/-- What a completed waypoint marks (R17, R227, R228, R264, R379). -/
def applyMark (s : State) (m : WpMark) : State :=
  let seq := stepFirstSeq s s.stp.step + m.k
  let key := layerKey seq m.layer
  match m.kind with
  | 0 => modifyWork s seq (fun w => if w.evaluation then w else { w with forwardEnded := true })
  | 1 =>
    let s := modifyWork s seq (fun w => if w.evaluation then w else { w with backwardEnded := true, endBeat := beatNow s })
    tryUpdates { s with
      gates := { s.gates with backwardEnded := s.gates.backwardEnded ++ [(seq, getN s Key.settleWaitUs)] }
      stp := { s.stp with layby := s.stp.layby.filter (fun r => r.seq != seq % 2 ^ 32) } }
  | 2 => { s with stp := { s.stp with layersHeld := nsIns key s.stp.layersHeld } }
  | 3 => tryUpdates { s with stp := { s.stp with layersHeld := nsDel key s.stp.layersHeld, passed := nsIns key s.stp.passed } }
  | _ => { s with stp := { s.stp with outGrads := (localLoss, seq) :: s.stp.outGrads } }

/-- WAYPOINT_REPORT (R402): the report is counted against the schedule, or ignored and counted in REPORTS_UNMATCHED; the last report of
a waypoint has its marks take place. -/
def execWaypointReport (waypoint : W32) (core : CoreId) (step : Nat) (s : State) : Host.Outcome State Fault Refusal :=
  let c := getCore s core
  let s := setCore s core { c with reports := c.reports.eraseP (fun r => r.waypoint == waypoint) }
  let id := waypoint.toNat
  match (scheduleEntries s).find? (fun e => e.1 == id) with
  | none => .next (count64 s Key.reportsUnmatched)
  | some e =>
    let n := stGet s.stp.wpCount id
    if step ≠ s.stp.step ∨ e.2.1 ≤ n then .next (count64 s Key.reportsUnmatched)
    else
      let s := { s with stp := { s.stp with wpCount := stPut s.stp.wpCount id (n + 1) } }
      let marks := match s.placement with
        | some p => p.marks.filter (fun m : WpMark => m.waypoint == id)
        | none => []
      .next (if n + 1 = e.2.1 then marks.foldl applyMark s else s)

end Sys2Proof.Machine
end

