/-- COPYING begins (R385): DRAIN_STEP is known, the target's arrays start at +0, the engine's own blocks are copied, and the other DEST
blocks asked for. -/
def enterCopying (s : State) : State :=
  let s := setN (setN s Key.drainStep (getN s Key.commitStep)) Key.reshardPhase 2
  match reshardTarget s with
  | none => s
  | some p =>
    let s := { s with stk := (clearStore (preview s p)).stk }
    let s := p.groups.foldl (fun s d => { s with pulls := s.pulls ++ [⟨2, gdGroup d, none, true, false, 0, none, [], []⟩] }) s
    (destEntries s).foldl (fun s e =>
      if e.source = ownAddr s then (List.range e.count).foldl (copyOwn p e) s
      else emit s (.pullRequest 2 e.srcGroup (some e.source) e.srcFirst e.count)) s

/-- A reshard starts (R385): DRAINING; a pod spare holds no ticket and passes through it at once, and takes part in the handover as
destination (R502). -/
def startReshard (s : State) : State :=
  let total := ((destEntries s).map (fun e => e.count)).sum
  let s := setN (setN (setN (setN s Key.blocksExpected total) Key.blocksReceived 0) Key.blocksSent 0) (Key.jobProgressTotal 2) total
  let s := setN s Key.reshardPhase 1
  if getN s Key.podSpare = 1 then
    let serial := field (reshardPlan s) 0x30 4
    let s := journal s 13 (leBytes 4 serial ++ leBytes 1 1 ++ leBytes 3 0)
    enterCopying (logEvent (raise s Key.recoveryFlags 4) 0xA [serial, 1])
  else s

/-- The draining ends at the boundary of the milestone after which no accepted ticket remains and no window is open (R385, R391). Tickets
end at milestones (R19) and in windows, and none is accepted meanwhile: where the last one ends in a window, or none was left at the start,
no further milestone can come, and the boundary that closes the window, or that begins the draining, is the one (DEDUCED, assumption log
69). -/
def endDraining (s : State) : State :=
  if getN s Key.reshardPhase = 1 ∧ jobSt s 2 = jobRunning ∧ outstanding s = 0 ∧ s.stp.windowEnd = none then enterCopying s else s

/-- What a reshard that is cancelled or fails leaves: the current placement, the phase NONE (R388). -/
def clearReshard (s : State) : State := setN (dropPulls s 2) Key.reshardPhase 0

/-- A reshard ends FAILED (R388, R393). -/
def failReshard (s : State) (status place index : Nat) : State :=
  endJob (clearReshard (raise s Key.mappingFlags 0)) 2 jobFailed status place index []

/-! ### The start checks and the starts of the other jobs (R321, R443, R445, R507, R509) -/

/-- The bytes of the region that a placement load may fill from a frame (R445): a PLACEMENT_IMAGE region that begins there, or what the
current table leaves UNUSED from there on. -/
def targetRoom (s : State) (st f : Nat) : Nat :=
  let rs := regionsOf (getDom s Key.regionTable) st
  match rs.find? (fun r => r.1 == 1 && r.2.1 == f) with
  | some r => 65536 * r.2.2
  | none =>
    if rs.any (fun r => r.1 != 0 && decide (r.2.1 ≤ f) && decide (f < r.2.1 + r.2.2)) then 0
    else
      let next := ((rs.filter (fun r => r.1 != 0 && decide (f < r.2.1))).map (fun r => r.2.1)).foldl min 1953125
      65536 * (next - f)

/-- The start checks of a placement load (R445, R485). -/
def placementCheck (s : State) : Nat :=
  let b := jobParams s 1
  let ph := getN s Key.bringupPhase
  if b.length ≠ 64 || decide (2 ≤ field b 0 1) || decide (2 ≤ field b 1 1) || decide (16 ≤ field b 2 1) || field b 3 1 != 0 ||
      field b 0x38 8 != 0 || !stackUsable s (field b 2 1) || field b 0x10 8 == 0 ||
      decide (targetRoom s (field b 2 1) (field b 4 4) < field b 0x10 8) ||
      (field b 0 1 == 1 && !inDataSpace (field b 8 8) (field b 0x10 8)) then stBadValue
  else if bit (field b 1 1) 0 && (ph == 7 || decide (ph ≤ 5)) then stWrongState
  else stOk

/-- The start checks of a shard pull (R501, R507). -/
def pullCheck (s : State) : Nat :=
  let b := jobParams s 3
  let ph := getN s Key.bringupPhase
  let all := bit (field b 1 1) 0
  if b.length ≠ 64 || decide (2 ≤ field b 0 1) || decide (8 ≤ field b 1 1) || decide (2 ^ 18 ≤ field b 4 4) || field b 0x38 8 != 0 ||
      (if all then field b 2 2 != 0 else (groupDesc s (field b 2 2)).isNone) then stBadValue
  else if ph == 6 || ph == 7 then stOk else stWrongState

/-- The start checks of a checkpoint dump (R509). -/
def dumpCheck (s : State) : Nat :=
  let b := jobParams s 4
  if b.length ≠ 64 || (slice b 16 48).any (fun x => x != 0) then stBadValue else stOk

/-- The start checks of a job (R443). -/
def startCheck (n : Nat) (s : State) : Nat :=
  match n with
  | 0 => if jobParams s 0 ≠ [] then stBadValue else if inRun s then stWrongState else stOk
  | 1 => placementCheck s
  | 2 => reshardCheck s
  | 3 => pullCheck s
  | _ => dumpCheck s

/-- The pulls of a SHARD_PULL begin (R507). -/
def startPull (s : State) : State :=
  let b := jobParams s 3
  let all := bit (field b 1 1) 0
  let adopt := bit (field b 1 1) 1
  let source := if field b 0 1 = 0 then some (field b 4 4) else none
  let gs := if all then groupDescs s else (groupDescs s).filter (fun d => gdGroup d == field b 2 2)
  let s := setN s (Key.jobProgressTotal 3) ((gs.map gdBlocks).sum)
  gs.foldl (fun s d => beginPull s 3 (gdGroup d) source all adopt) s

--------

The lines to copy are those in the records above containing the word "decide".

### Result
    if rs.any (fun r => r.1 != 0 && decide (r.2.1 ≤ f) && decide (f < r.2.1 + r.2.2)) then 0
      let next := ((rs.filter (fun r => r.1 != 0 && decide (f < r.2.1))).map (fun r => r.2.1)).foldl min 1953125
  if b.length ≠ 64 || decide (2 ≤ field b 0 1) || decide (2 ≤ field b 1 1) || decide (16 ≤ field b 2 1) || field b 3 1 != 0 ||
      decide (targetRoom s (field b 2 1) (field b 4 4) < field b 0x10 8) ||
  else if bit (field b 1 1) 0 && (ph == 7 || decide (ph ≤ 5)) then stWrongState
  if b.length ≠ 64 || decide (2 ≤ field b 0 1) || decide (8 ≤ field b 1 1) || decide (2 ^ 18 ≤ field b 4 4) || field b 0x38 8 != 0 ||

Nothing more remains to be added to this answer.